The European Court of Human Rights (ECHR), the premier human-rights tribunal in the world, is under siege, but not from enemies. A victim of its own success, the court is collapsing under the weight of more than 160,000 pending applications, with 50,000 new ones lodged every year.
The moment for action may be at hand: this month, the UK assumed for six months the chair of the Committee of Ministers, the Council of Europe's highest decision-making body, pledging to secure a package of reforms.
The UK has yet to put forward firm proposals, but the coalition government has indicated it is considering, among others, steps to give the court more control over its overwhelming docket.
This UK government is not the most likely champion of the ECHR: David Cameron, the prime minister, has made it clear he thinks the ECHR has overreached itself, most famously in a 2005 ruling against a blanket British ban on prisoners' voting, which the UK has yet to implement.
But what is more important than the specifics presented by the UK is the broader impetus behind the proposals, which would in any case require the approval of all 47 member states. This push to reduce the court's caseload, and other problems, may determine whether the Strasbourg court lives or dies.
Founded in 1950, out of the ashes of the war, the court was a potent symbol of Europe's renewed commitment to the rule of law. Over time, it has become an extraordinary safeguard of individual liberty.
The court has issued numerous landmark judgments establishing principles not just of European, but of international, significance. The court held that some of the techniques by the British in Northern Ireland in the 1970s constituted torture. And in cases from Russia, Turkey, and points in between, it has breathed life into the central promises of a civilized society, including the right to a fair trial and access to a lawyer.

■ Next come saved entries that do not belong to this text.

-- ==== Sys2Proof/Machine/ControlWindow.lean ====
section
/-! DEFINITION. Host writes and reads of the control window that have no row of their own (Architecture and the Two Serving Flows: Control window,
Registers). A REGISTER_WRITE of a register of which some bits are commands of their own has the effect of those commands. -/

namespace Sys2Proof.Machine

/-- Meanings applied one after the other; each is applied to the state that the one before leaves. -/
def inTurn : List (State → Host.Outcome State Fault Refusal) → State → Host.Outcome State Fault Refusal
  | [], s => .next s
  | f :: r, s =>
    match f s with
    | .next t => inTurn r t
    | o => o

/-- A meaning where its bit of the written value is 1. -/
def ifBit (v i : Nat) (f : State → Host.Outcome State Fault Refusal) : State → Host.Outcome State Fault Refusal :=
  if bit v i then f else fun s => .next s

/-- An index cut to n values. -/
def idx (n : Nat) [NeZero n] (x : Nat) : Fin n := Fin.ofNat n x

/-- Facet f's entries of the Row Directory Cache cut to its quota, the newest kept (R88). -/
def trimFacet (f : Nat) : Nat → List RdEntry → List RdEntry
  | _, [] => []
  | q, e :: r =>
    if e.facet = f then
      match q with
      | 0 => trimFacet f 0 r
      | q + 1 => e :: trimFacet f q r
    else e :: trimFacet f q r

/-- A write that meets only the fields' access types, and what follows from it in state that is not a register: a lowered quota shrinks the cache
(R88), a scale register written by the host holds no poison. -/
def plainWrite (d : Dev) (off v : Nat) : Dev :=
  let d := writeFields d off v
  if baseRD + 0x40 ≤ off && off < baseRD + 0x80 then { d with rd := trimFacet ((off - (baseRD + 0x40)) / 4) (d.fld off 22 0) d.rd }
  else if 0x1000000 ≤ off && off < 0x2000000 then
    let o := off % 0x20000
    if 0x10000 ≤ o && o < 0x14000 then
      d.updCore (coreOf off) (fun k => { k with me := { k.me with scalePoison := NatSet.del k.me.scalePoison ((o - 0x10000) / 4) } })
    else if 0x14000 ≤ o && o < 0x18000 then
      d.updCore (coreOf off) (fun k => { k with mv := { k.mv with scalePoison := NatSet.del k.mv.scalePoison ((o - 0x14000) / 4) } })
    else d
  else d

/-- The RW and W1C fields of a register. -/
def fieldsOnly (off v : Nat) (s : State) : Host.Outcome State Fault Refusal := onDev s fun _ d => plainWrite d off v

/-- The effect of an admitted write of v in the chip blocks below TR. -/
def chipWrite (fn : Fin 16) (off v : Nat) : State → Host.Outcome State Fault Refusal :=
  let w := BitVec.ofNat 32 v
  if off = baseBU + 0xC0 then fun s => onAll s fun c d => fwLoadWrite c d fn v
  else if off = baseRG + 0x100 then fun s => onAll s fun c d => tmCtrlWrite c d fn v
  else if off = baseRG + 0x128 then execFacetDrain fn (BitVec.ofNat 16 v)
  else if off = baseRG + 0x12C then execFacetResume fn (BitVec.ofNat 16 v)
  else if off = baseRG + 0x200 then
    inTurn [fieldsOnly off v, ifBit v 31 (execQuarantine fn (idx 128 (bits v 6 0))), ifBit v 30 (execRelease fn (idx 128 (bits v 6 0)))]
  else if off = baseRG + 0x1010 then ifBit v 0 (execKeyCommand fn)
  else if off = baseRG + 0x1040 then ifBit v 0 (execAttest fn)
  else if off = baseAG + 4 then inTurn [fieldsOnly off v, ifBit v 0 (execMeasure fn)]
  else if off = baseAG + 0x40 then execAgHistIndexWrite fn w
  else if baseTL + 0x100 ≤ off && (off < baseTL + 0x200 && off % 0x10 = 0) then
    let f := idx 16 ((off - (baseTL + 0x100)) / 0x10)
    inTurn [ifBit v 31 (execGo fn f), ifBit v 30 (execStop fn f)]
  else if baseTL + 0x8000 ≤ off && off < baseTL + 0x10000 then
    execTlChWrite fn (idx 4096 ((off - (baseTL + 0x8000)) / 8)) (off % 8 = 4) w
  else if off = baseHL + 8 then
    inTurn [fieldsOnly off v, ifBit v 0 (execRequest fn (BitVec.ofNat 16 (bits v 31 16))), ifBit v 1 (execComplete fn), ifBit v 2 (execDetach fn)]
  else if off = baseHL + 0x10 then execHlHostRidWrite fn w
  else if baseTW + 0x100 ≤ off && (off < baseTW + 0x500 && off % 0x40 ≤ 0x10) then
    let f := idx 16 ((off - (baseTW + 0x100)) / 0x40)
    if off % 0x40 = 0x10 then ifBit v 4 (execRestart fn f) else execTwMirrorCfgWrite fn f (idx 4 (off % 0x40 / 4)) w
  else if off = baseTW + 0x808 then ifBit v 0 (execRetrain fn 6)
  else if baseMF ≤ off && (off < baseMF + 0x600 && off % 0x100 = 8) then ifBit v 0 (execRetrain fn (idx 7 ((off - baseMF) / 0x100)))
  else fieldsOnly off v

/-- The effect of an admitted write of v in TR, RD and MS. -/
def memWrite (fn : Fin 16) (off v : Nat) : State → Host.Outcome State Fault Refusal :=
  let w := BitVec.ofNat 32 v
  if off = baseTR + 0x110 then (if bit v 31 then fun s => onDev s fun c d => invCtrlWrite c d fn v else fieldsOnly off v)
  else if baseTR + 0x200 ≤ off && (off < baseTR + 0x400 && off % 0x20 = 0xC) then
    inTurn [fieldsOnly off v, ifBit v 4 (execClear fn (idx 16 ((off - (baseTR + 0x200)) / 0x20)))]
  else if off = baseTR + 0x400 then
    (if bits v 31 30 = 1 then execRetry fn (idx 256 (bits v 7 0)) else if bits v 31 30 = 2 then execAbort fn (idx 256 (bits v 7 0)) else fun s => .next s)
  else if baseTR + 0x10000 ≤ off && (off < baseTR + 0x20000 && off % 0x40 < 0x14) then
    execContextWrite fn (idx 1024 ((off - (baseTR + 0x10000)) / 0x40)) (idx 5 (off % 0x40 / 4)) w
  else if baseTR + 0x20000 ≤ off && off < baseTR + 0x30000 then
    execHostWindowEntryWrite fn (idx 1024 ((off - (baseTR + 0x20000)) / 0x10)) (idx 4 (off % 0x10 / 4)) w
  else if baseTR + 0x30000 ≤ off && off < baseTR + 0x40000 then
    execImportEntryWrite fn (idx 4096 ((off - (baseTR + 0x30000)) / 0x10)) (idx 4 (off % 0x10 / 4)) w
  else if off = baseRD then inTurn [ifBit v 1 (execFlushAs fn), ifBit v 0 (execFlushAll fn)]
  else if baseRD + 0x1000 ≤ off && off < baseRD + 0x3000 then
    execRdTregWrite fn (idx 1024 ((off - (baseRD + 0x1000)) / 8)) (off % 8 = 4) w
  else if baseMS ≤ off && (off < baseMS + 0x10000 && off % 0x1000 = 4) then execMsFlush fn (idx 16 ((off - baseMS) / 0x1000)) (BitVec.ofNat 16 v)
  else if baseMS ≤ off && (off < baseMS + 0x10000 && off % 0x1000 = 8) then execMsUnkeep fn (idx 16 ((off - baseMS) / 0x1000)) (BitVec.ofNat 16 v)
  else fieldsOnly off v

/-- The effect of an admitted write of v in FE. -/
def frontWrite (fn : Fin 16) (off v : Nat) : State → Host.Outcome State Fault Refusal :=
  let w := BitVec.ofNat 32 v
  let o := off - baseFE
  if o < 0x100000 then
    let ch := idx 4096 (o / 0x100)
    let r := o % 0x100
    if r < 0x14 then execFeChCfgWrite fn ch (idx 5 (r / 4)) w
    else if r = 0x14 then execDoorbell fn ch w
    else if r = 0x1C then inTurn [ifBit v 1 (execReleaseHold fn ch), ifBit v 0 (execFeChAbort fn ch)]
    else fieldsOnly off v
  else if 0x101000 ≤ o && o < 0x103000 then execFeGregWrite fn (idx 1024 ((o - 0x101000) / 8)) (o % 8 = 4) w
  else if 0x108000 ≤ o && (o < 0x109000 && o % 0x10 < 0xC) then
    execDeviceQueueConfigWrite fn (idx 256 ((o - 0x108000) / 0x10)) (idx 3 (o % 0x10 / 4)) w
  else fieldsOnly off v

/-- The effect of an admitted write of v in a core region. -/
def coreWrite (fn : Fin 16) (off v : Nat) : State → Host.Outcome State Fault Refusal :=
  let w := BitVec.ofNat 32 v
  let n := idx 128 (coreOf off)
  let o := off % 0x20000
  if o = 0x30 then execSqRelayWrite fn n w
  else if o = 0x80 then execSqSaveWrite fn n w
  else if 0xA000 ≤ o && o < 0xA010 then execGeAreaWrite fn n (idx 4 ((o - 0xA000) / 4)) w
  else if o = 0xC008 then ifBit v 0 (execTrCoreFlush fn n)
  else fieldsOnly off v

/-- The effect of an admitted write of v. -/
def registerEffect (fn : Fin 16) (off v : Nat) : State → Host.Outcome State Fault Refusal :=
  if off < baseTR then chipWrite fn off v
  else if off < 0x100000 then memWrite fn off v
  else if baseFE ≤ off && off < baseSY then frontWrite fn off v
  else if 0x1000000 ≤ off then coreWrite fn off v
  else fieldsOnly off v

/-- A sync object set by the host (R36, R362): one SET that clears the poison bit. -/
def hostSyncSet (d : Dev) (o v : Nat) : Dev :=
  { d with sync := Sparse.upd {} d.sync o (fun x => { x with poison := false }) }.syncSet o v

/-- REGISTER_WRITE (R39, R427): after the checks, the fields take the value by their access types. An 8 B write reaches a sync object alone. -/
def execRegisterWrite (who : HostId) (off width : Nat) (val : BitVec 64) (s : State) : Host.Outcome State Fault Refusal :=
  if !s.ctl.power.running then .next s
  else if s.dev.ridRefuses who.rid then .next { s with dev := s.dev.ridReject }
  else
    let fn := who.fn
    let r := checkWrite s.ctl s.dev fn off width
    if !r.2 then .next { s with dev := r.1 }
    else if width = 8 then .next { s with dev := hostSyncSet r.1 ((off - baseSY) / 8) val.toNat }
    else registerEffect fn off (val.toNat % 2 ^ 32) s

/-- SYNC_OBJECT_WRITE (R36, R362). -/
def execSyncObjectWrite (fn : Fin 16) (obj : Fin 131072) (val : BitVec 64) (s : State) : Host.Outcome State Fault Refusal :=
  onDev s fun c d => hostWrite c d fn (syncOff obj) 8 fun d => hostSyncSet d obj val.toNat

/-- LATCHED_HALF_READ (R28): a 4 B read of the low half of a pair. -/
def execLatchedHalfRead (fn : Fin 16) (off : Nat) (s : State) : Host.Outcome State Fault Refusal := onAll s fun c d => windowRead c d fn off 4

/-- RC_FIELD_READ (R44): a 4 B read that clears. -/
def execRcFieldRead (fn : Fin 16) (off : Nat) (s : State) : Host.Outcome State Fault Refusal := onAll s fun c d => windowRead c d fn off 4

/-- AG_HIST_DATA_READ (R445). -/
def execAgHistDataRead (fn : Fin 16) (s : State) : Host.Outcome State Fault Refusal := onAll s fun c d => windowRead c d fn (baseAG + 0x44) 4

/-- CONTROL_WINDOW_READ (R36, R37, R427, R440). -/
def execControlWindowRead (who : HostId) (off width : Nat) (s : State) : Host.Outcome State Fault Refusal :=
  onAll s fun c d => if d.ridRefuses who.rid then (c, d.ridReject) else windowRead c d who.fn off width

end Sys2Proof.Machine
end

The court has pioneered a model of international justice that today sets the standard for institutions in Africa, the Americas and The Hague. And now, because of the Lisbon treaty, the EU itself will soon be subject to Strasbourg's edicts, through its accession to the European Convention on Human Rights.
But the court is being asked to do too much. Around 90% of the docket consists of cases that are manifestly unfounded or that raise issues previously decided upon.
A single court can hardly fix all the problems that afflict many of Europe's 800 million citizens. Nor should it try. The ECHR should be a backstop for national courts, which have primary responsibility for protecting rights. The court must be able to focus on problems of particular gravity or Europe-wide importance.
The Committee of Ministers of the Council of Europe must be more active in overseeing implementation of the court's judgments—thousands remain unexecuted—with the introduction of penalties for states that ignore its rulings. Ultimately, the greatest protection against overuse of the ECHR is an improvement in the quality of justice administered in member states.
Finally, the process of judicial selection must be standardized, made more transparent and grounded in merit, not politics.
Few states want a vibrant judiciary looking over their shoulders, but the reforms must not be used as a wedge to weaken the ECHR. Critics, in the UK and elsewhere, argue that the court's powers should be reduced because of isolated instances of overreach. But the ECHR has been right on the big issues, and has deepened European democracy and expanded Europeans' rights.
Some states may baulk at the cost of European justice. The court, though, is a good investment. For €60 million annually—less than the International Criminal Court or the Yugoslav tribunal—the ECHR creates value for its citizens and increases its soft power abroad.
The court has become a global public good. Reform would save and reinvigorate it.